The topic of the meeting was focused on how the government ought to design a new e-commerce portal, even though the legislation that formally mandated the creation of the portal was not yet passed or signed into law.

In one early morning email sent from her hotmail account on 20 September 2017, Rung told Davie that she would like to have a conversation with her – she called it a “gut check” – so that they could discuss their upcoming meeting.

She wrote: “IF the legislation is enacted, I have a sense of how GSA will want to approach this (first you have to select providers, then you will want to implement something incrementally/phased approach), but I want to make sure that I’m not way off the mark. It will help me design a discussion/agenda for our meeting next month.”

When Rung asked Davie if they should wait until after the legislation is passed to discuss it, Davie responded that the administration was planning on moving ahead regardless of the outcome of the bill on Capitol Hill.

Later, in January, the pair exchanged more friendly messages, with Davie asking for Rung’s suggestions on “awesome” candidates to fill a government position, and Rung (using her hotmail account) asking in turn whether Davie knew anyone who could run Amazon Business’s federal government business.

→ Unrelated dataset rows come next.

theorem execClearingFix_fr {bl : Blocks} {s0 s1 : State} {s : State} (e : execClearingFix s = .next s1)
    (hm : Blocks.le { can := true, evt := true, upd := true, way := true } bl = true) (hev : Keeps bl s0 s) : Keeps bl s0 s1 := by
  unfold execClearingFix at e
  refine keeps_next e ?_
  repeat' first
    | with_reducible assumption
    | refine fun (_ : Keeps _ _ _) => ?_
    | with_reducible apply keeps_whenLive
    | with_reducible apply State.fixClearing_fr
    | intro x

theorem State.carrySlot_fr {bl : Blocks} {s0 : State} {s : State} (slot : Nat)
    (hm : Blocks.le { can := true, freeIdx := true } bl = true) (hev : Keeps bl s0 s) :
    Keeps bl s0 (State.carrySlot s slot) := by
  unfold State.carrySlot
  repeat' first
    | with_reducible assumption
    | exact Blocks.le_trans rfl hm
    | with_reducible apply State.pickOne_fr
    | (with_reducible apply keeps_mk (a := { can := true, freeIdx := true }) hm; dsimp only [cond_true, cond_false] <;> exact rfl; with_reducible apply State.pickOne_fr)

theorem State.stopMeter_fr {bl : Blocks} {s0 : State} {s : State}
    (hm : Blocks.le { mtr := true, evt := true, way := true } bl = true) (hev : Keeps bl s0 s) :
    Keeps bl s0 (State.stopMeter s) := by
  unfold State.stopMeter
  repeat' first
    | with_reducible assumption
    | refine fun (_ : Keeps _ _ _) => ?_
    | with_reducible apply keeps_forEach
    | with_reducible apply State.openGap_fr
    | (with_reducible apply keeps_mk (a := { mtr := true, evt := true, way := true }) hm; dsimp only [cond_true, cond_false] <;> exact rfl; with_reducible apply keeps_forEach)
    | intro x

theorem State.restartMeter_fr {bl : Blocks} {s0 : State} {s : State}
    (hm : Blocks.le { mtr := true, evt := true, way := true } bl = true) (hev : Keeps bl s0 s) :
    Keeps bl s0 (State.restartMeter s) := by
  unfold State.restartMeter
  repeat' first
    | with_reducible assumption
    | exact Blocks.le_trans rfl hm
    | refine fun (_ : Keeps _ _ _) => ?_
    | with_reducible apply keeps_forEach
    | with_reducible apply State.closeGaps_fr
    | with_reducible apply State.modInt_fr
    | (with_reducible apply keeps_mk (a := { mtr := true, evt := true, way := true }) hm; dsimp only [cond_true, cond_false] <;> exact rfl; with_reducible assumption)
    | intro x

theorem State.emptyQueues_fr {bl : Blocks} {s0 : State} {s : State} (region : Nat)
    (hm : Blocks.le { que := true } bl = true) (hev : Keeps bl s0 s) :
    Keeps bl s0 (State.emptyQueues s region) := by
  unfold State.emptyQueues
  repeat' first
    | (with_reducible apply keeps_mk (a := { que := true }) hm; dsimp only [cond_true, cond_false] <;> exact rfl; with_reducible assumption)

theorem State.commitClearings_fr {bl : Blocks} {s0 : State} {s : State}
    (hm : Blocks.le { evt := true, upd := true, way := true } bl = true) (hev : Keeps bl s0 s) :
    Keeps bl s0 (State.commitClearings s) := by
  unfold State.commitClearings
  repeat' first
    | with_reducible assumption
    | exact Blocks.le_trans rfl hm
    | with_reducible apply State.modActivation_fr
    | with_reducible apply State.stepPhase_fr
    | with_reducible apply keeps_ite
    | (with_reducible apply keeps_mk (a := { evt := true, upd := true, way := true }) hm; dsimp only [cond_true, cond_false] <;> exact rfl; (first | with_reducible assumption | split))

theorem State.startClearing_fr {bl : Blocks} {s0 : State} {s : State} (k : Clearing)
    (hm : Blocks.le { mtr := true, can := true, que := true, evt := true, upd := true, way := true, freeIdx := true } bl = true) (hev : Keeps bl s0 s) :
    Keeps bl s0 (State.startClearing s k) := by
  unfold State.startClearing
  repeat' first
    | with_reducible assumption
    | exact Blocks.le_trans rfl hm
    | refine fun (_ : Keeps _ _ _) => ?_
    | with_reducible apply keeps_iff
    | with_reducible apply State.carrySlot_fr
    | with_reducible apply State.commitClearings_fr
    | with_reducible apply State.emptyQueues_fr
    | with_reducible apply State.post_fr
    | with_reducible apply State.stopMeter_fr
    | with_reducible apply keeps_ite
    | (with_reducible apply keeps_mk (a := { mtr := true, can := true, que := true, evt := true, upd := true, way := true, freeIdx := true }) hm; dsimp only [cond_true, cond_false] <;> exact rfl; (first | with_reducible assumption | with_reducible apply keeps_forEach))
    | (refine Prod.forall.2 ?_; dsimp only)
    | intro x

theorem State.clearingTick_fr {bl : Blocks} {s0 : State} {s : State}
    (hm : Blocks.le { mtr := true, drv := true, can := true, que := true, evt := true, upd := true, way := true, freeIdx := true } bl = true) (hev : Keeps bl s0 s) :
    Keeps bl s0 (State.clearingTick s) := by
  unfold State.clearingTick
  repeat' first
    | with_reducible assumption
    | exact Blocks.le_trans rfl hm
    | refine fun (_ : Keeps _ _ _) => ?_
    | with_reducible apply keeps_iff
    | with_reducible apply keeps_forEach
    | with_reducible apply State.modTw_fr
    | with_reducible apply State.startClearing_fr
    | with_reducible apply keeps_ite
    | (with_reducible apply keeps_mk (a := { mtr := true, drv := true, can := true, que := true, evt := true, upd := true, way := true, freeIdx := true }) hm; dsimp only [cond_true, cond_false] <;> exact rfl; (first | with_reducible assumption | split))
    | intro x

theorem State.reloadSlot_fr {bl : Blocks} {s0 : State} {s : State} (x : TileRec)
    (hm : Blocks.le { can := true } bl = true) (hev : Keeps bl s0 s) :
    Keeps bl s0 (State.reloadSlot s x) := by
  unfold State.reloadSlot
  repeat' first
    | with_reducible assumption
    | (with_reducible apply keeps_mk (a := { can := true }) hm; dsimp only [cond_true, cond_false] <;> exact rfl; (first | with_reducible assumption | split))

theorem State.activateImage_fr {bl : Blocks} {s0 : State} {s : State} (im : Image) (back : Bool)
    (hm : Blocks.le { rad := true, node := true, fsp := true, can := true, evt := true, key := true, upd := true, way := true } bl = true) (hev : Keeps bl s0 s) :
    Keeps bl s0 (State.activateImage s im back) := by
  unfold State.activateImage
  repeat' first
    | with_reducible assumption
    | exact Blocks.le_trans rfl hm
    | refine fun (_ : Keeps _ _ _) => ?_
    | with_reducible apply keeps_iff
    | with_reducible apply State.growEpoch_fr
    | with_reducible apply State.measureCanopy_fr
    | with_reducible apply State.rederiveMb_fr
    | with_reducible apply State.setImage_fr
    | with_reducible apply State.stepPhase_fr
    | with_reducible apply keeps_ite
    | (with_reducible apply keeps_mk (a := { rad := true, node := true, fsp := true, can := true, evt := true, key := true, upd := true, way := true }) hm; dsimp only [cond_true, cond_false] <;> exact rfl; (first | with_reducible apply State.awaitRegulatory_fr | split))
    | intro x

Federal law mandates a “cooling off” period of one year before former senior government officials work on projects that they worked on in government. It is not clear whether Rung’s communication would be considered a violation of this specific ethics law because it is not know what exactly she worked on before leaving the government.

Amazon declined to comment on the details of the exchange or provide any additional information about the Rung/Davie meeting. Amazon said Rung had been compliant with all White House ethics rules. It also said that it had been engaging in “continuous conversations with the GSA” and that it applauded the agency for “transforming the conversation around online portals”.

The GSA said in a statement to the Guardian that it had met with 35 companies in 2017 and 2018 to discuss “existing commercial capabilities and conduct market research” regarding the e-commerce platforms.

“No company has been given special access. Instead, all companies expressing interest in the Commercial Platforms program have equal access to GSA,” the statement said. “We cannot speculate on which companies will be part of the proof of concept until proposals are received, evaluated, and awards are made.”

Lisa Gilbert, the vice-president of legislative affairs at Public Citizen, a consumer advocacy group, said that while she did not believe that the engagement between Rung and Davie was a violation of the law, it was “unsavory” to think that former government officials used their inside knowledge of how the “ballgame” works for their corporate advantage.

“There is nothing inherently wrong in talking to stakeholders who will be impacted by legislation. Our overwhelming worry is that corporate stakeholders have special access that other stakeholders – like public interest groups – do not get,” Gilbert said.

Mitchell, the small business advocate, said the Rung emails “display an inside relationship that other competing companies don’t have” and showed how government infrastructure was being designed with input from Amazon, giving it a big advantage.

“Bezos has been very astute playing to a liberal and conservative audience,” Mitchell said. “Meanwhile the federal government and administration is moving forward on all kinds of things that help Amazon, from the e-commerce portal to the Jedi contract to the tax law, which was a huge boon to Amazon.”

This article was amended on 26 December to correct the name of the General Services Administration. The article had referred to the GSA as the Government Services Authority, which is not correct.